* What is being asked: The expected answer is the set of lines in the data below between the line holding "SUPPORT. The banking" and the line holding "s.ppu := by unfold bankPrg; dsimp only", inclusive, written out exactly.

* Data to use:
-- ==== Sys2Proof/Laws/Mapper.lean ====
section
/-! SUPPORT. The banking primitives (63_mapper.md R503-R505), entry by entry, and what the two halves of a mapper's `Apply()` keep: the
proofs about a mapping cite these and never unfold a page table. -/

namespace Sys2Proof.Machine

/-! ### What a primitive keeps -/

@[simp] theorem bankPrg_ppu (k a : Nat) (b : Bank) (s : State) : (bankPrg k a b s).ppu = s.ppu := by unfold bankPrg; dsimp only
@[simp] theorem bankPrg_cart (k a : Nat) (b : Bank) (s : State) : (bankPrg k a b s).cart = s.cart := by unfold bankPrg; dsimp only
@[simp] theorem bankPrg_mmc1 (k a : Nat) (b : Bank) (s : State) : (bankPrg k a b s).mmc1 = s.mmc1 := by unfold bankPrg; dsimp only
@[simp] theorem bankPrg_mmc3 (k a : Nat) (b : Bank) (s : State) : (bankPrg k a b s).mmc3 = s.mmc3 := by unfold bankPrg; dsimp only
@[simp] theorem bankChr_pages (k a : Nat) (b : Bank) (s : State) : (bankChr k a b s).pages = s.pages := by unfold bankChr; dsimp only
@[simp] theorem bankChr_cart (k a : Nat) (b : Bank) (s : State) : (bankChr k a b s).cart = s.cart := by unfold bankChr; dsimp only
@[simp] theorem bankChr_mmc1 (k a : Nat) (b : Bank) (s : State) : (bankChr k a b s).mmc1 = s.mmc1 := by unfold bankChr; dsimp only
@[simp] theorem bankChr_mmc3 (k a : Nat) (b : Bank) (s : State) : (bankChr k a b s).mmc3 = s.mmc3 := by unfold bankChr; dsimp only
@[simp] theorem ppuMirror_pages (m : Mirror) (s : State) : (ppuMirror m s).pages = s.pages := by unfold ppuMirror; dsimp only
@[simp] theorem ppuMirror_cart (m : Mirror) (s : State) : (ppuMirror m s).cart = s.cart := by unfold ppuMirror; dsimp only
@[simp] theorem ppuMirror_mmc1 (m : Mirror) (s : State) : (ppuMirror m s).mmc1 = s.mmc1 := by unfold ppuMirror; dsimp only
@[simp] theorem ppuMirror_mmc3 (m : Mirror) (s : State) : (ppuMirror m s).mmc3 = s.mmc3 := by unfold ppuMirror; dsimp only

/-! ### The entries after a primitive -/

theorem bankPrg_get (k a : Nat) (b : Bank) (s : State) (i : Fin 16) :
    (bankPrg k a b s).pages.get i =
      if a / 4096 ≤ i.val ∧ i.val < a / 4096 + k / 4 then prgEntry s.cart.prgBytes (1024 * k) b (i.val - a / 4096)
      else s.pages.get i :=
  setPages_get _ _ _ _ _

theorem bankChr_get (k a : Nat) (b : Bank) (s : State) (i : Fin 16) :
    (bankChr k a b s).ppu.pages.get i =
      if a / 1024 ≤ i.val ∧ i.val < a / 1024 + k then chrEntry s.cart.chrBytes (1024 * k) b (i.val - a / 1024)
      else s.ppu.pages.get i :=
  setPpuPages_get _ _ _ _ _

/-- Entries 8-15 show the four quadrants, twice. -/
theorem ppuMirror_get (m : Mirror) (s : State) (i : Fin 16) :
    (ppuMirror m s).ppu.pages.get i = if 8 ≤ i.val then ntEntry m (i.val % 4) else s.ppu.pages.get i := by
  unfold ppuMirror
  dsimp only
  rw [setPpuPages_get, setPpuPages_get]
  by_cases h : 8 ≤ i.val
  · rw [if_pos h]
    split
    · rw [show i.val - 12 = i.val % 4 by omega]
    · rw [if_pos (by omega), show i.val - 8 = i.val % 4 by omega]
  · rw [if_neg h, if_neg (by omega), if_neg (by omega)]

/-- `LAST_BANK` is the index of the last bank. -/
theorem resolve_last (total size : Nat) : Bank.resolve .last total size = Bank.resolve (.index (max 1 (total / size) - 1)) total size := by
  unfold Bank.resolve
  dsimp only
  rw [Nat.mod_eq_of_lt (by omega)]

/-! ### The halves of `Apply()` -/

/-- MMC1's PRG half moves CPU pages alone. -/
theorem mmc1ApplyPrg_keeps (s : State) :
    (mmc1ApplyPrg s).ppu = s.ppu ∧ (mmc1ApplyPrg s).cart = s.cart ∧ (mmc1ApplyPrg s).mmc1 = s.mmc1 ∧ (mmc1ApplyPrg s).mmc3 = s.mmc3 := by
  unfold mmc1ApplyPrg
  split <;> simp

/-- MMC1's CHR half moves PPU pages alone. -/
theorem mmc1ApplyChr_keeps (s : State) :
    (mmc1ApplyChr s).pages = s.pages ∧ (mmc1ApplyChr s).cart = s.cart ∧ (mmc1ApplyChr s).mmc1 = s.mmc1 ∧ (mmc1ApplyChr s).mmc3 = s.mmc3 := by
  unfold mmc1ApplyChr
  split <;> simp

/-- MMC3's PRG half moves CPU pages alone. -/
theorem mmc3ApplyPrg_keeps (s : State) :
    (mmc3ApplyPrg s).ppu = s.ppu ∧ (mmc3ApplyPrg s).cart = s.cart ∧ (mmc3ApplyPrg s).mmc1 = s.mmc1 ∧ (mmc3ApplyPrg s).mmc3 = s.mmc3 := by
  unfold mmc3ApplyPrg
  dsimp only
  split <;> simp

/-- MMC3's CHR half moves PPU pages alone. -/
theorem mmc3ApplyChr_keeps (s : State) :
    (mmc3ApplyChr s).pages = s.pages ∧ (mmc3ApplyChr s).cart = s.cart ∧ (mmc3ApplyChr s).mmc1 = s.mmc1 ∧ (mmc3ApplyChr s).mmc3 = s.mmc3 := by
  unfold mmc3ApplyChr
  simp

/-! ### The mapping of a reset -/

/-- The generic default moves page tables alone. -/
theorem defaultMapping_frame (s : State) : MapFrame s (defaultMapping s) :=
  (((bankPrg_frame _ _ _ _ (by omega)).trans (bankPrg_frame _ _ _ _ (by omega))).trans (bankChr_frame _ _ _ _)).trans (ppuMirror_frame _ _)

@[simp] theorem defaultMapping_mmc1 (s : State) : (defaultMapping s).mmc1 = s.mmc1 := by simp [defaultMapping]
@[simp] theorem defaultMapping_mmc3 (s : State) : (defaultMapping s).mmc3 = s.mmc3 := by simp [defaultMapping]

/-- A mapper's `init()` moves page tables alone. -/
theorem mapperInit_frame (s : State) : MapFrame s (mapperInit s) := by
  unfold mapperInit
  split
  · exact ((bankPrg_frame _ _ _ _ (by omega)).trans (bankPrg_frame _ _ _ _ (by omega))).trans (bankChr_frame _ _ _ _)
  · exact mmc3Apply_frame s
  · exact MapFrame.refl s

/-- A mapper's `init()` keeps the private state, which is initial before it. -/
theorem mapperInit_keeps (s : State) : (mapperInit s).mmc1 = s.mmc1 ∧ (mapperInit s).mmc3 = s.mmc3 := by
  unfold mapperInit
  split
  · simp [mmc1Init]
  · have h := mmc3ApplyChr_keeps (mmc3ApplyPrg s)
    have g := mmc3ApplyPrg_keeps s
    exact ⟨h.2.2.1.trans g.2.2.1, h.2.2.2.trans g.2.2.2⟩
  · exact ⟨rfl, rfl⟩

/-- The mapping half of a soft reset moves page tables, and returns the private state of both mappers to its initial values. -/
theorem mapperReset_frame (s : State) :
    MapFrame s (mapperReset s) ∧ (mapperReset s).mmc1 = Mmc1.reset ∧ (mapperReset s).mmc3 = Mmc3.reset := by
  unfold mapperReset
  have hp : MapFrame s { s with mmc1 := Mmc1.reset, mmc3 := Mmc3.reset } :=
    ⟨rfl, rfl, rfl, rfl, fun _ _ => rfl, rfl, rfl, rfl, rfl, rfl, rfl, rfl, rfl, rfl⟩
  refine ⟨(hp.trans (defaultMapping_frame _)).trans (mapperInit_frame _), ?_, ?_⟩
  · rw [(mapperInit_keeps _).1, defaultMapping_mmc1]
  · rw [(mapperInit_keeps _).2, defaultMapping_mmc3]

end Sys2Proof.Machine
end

---

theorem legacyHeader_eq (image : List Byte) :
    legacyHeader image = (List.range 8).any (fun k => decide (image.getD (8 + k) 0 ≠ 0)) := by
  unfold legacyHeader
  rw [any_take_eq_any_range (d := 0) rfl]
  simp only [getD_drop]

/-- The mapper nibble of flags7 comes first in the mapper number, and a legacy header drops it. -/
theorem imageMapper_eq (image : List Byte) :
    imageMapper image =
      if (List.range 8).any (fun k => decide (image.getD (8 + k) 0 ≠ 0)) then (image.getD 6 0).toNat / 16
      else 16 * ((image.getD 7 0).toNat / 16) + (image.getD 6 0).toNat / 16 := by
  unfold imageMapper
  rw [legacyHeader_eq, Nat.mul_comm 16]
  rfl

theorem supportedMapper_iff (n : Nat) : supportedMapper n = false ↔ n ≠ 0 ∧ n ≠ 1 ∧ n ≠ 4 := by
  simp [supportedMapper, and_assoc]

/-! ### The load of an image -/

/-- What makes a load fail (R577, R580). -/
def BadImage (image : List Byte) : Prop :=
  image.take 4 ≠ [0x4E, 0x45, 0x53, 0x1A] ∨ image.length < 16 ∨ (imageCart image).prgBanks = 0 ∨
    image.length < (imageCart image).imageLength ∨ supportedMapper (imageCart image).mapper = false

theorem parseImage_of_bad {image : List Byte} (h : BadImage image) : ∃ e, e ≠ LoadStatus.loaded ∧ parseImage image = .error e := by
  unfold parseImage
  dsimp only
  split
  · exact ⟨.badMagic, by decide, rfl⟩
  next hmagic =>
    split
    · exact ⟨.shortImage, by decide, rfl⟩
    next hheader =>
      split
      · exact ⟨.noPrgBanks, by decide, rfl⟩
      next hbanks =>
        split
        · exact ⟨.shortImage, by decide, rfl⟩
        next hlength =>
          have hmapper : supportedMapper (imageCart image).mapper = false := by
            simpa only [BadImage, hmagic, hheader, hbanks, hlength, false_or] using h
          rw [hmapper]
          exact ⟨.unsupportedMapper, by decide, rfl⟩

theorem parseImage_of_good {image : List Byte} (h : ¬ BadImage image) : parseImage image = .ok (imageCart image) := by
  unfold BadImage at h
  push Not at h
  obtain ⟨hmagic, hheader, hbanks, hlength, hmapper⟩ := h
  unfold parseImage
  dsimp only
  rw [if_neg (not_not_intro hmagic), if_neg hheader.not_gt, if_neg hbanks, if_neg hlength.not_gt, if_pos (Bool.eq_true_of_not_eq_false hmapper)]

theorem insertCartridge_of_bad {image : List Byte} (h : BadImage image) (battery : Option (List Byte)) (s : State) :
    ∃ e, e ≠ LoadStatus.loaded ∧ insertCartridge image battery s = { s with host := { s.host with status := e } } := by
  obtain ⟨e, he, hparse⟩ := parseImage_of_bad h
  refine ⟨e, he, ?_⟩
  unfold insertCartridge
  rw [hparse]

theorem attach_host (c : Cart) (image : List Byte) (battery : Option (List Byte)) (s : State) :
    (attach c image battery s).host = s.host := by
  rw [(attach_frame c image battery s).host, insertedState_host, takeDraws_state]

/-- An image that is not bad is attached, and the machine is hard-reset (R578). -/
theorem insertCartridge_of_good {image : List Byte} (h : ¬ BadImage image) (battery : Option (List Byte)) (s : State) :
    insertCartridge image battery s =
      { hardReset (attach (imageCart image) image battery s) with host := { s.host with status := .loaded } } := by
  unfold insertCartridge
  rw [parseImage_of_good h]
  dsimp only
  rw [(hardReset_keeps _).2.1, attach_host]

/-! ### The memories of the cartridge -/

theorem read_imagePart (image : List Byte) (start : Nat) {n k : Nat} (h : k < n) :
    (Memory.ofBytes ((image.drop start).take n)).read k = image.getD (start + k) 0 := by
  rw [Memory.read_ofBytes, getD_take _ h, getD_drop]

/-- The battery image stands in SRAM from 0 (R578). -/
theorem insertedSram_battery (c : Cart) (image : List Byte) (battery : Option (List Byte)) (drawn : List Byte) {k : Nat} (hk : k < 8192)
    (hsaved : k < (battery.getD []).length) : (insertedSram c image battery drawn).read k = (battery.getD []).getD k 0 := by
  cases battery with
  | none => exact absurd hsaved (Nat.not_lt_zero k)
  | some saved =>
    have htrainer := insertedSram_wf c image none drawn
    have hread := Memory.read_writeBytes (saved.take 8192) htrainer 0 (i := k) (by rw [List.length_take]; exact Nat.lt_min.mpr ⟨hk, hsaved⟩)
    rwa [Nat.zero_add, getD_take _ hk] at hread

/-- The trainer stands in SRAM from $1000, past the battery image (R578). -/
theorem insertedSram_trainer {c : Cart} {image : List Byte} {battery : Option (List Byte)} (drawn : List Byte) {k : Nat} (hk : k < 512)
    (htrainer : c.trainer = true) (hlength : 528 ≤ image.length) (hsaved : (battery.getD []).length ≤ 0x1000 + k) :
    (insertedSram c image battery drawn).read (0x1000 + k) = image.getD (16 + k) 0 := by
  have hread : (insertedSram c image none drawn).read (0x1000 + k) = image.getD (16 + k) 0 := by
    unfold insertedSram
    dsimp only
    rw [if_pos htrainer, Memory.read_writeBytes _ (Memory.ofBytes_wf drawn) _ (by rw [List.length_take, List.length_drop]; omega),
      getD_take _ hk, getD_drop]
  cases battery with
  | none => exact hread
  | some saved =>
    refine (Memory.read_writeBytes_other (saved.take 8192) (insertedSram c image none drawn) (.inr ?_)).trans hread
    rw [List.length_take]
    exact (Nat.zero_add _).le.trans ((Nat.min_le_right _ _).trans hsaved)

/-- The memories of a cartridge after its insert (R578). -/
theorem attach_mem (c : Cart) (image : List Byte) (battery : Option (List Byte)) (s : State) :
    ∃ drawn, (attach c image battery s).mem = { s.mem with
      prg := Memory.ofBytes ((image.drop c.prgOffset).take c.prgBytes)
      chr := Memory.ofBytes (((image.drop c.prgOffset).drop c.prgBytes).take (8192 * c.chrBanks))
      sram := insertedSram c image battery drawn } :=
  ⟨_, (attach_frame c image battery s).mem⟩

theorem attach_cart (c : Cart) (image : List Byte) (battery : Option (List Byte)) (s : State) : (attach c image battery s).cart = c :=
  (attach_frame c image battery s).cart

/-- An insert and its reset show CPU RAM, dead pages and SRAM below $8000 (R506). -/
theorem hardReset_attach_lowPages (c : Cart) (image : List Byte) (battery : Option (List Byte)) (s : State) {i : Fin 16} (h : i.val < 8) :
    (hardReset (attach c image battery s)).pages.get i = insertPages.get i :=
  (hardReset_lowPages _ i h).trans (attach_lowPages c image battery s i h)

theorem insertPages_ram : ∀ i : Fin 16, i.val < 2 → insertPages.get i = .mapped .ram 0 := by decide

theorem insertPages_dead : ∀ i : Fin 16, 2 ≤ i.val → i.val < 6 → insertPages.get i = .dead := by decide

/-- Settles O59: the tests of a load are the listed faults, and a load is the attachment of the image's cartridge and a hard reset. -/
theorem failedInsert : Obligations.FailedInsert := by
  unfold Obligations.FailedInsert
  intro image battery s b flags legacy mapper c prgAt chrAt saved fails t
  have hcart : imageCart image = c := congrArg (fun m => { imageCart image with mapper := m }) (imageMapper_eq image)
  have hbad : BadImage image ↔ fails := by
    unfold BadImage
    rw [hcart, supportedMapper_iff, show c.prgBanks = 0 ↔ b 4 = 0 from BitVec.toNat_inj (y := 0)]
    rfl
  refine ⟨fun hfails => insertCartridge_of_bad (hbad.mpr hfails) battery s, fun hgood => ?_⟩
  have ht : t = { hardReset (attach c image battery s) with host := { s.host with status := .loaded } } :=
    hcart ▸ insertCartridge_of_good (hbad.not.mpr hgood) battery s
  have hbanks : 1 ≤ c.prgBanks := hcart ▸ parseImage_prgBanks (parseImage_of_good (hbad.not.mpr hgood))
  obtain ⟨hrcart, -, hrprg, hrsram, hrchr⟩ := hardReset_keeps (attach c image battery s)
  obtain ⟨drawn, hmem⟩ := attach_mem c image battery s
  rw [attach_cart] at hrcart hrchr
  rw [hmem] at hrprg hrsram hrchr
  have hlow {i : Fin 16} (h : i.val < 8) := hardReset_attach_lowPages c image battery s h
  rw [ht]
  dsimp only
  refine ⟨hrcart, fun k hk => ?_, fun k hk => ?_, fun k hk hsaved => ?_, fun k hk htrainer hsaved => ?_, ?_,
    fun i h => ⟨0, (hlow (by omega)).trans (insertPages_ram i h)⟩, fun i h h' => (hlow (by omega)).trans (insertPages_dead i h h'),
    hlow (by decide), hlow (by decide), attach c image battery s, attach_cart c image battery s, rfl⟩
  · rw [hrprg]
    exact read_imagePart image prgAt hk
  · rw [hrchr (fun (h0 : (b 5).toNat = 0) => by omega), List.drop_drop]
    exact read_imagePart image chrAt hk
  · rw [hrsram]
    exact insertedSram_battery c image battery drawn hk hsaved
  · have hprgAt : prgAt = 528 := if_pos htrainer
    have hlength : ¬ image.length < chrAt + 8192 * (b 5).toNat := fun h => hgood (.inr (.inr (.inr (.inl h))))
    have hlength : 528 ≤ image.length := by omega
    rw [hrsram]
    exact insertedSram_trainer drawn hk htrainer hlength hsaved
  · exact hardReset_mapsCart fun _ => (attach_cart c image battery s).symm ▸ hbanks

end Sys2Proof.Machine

* Worked solution:
/-! SUPPORT. The banking primitives (63_mapper.md R503-R505), entry by entry, and what the two halves of a mapper's `Apply()` keep: the
proofs about a mapping cite these and never unfold a page table. -/

namespace Sys2Proof.Machine

/-! ### What a primitive keeps -/

@[simp] theorem bankPrg_ppu (k a : Nat) (b : Bank) (s : State) : (bankPrg k a b s).ppu = s.ppu := by unfold bankPrg; dsimp only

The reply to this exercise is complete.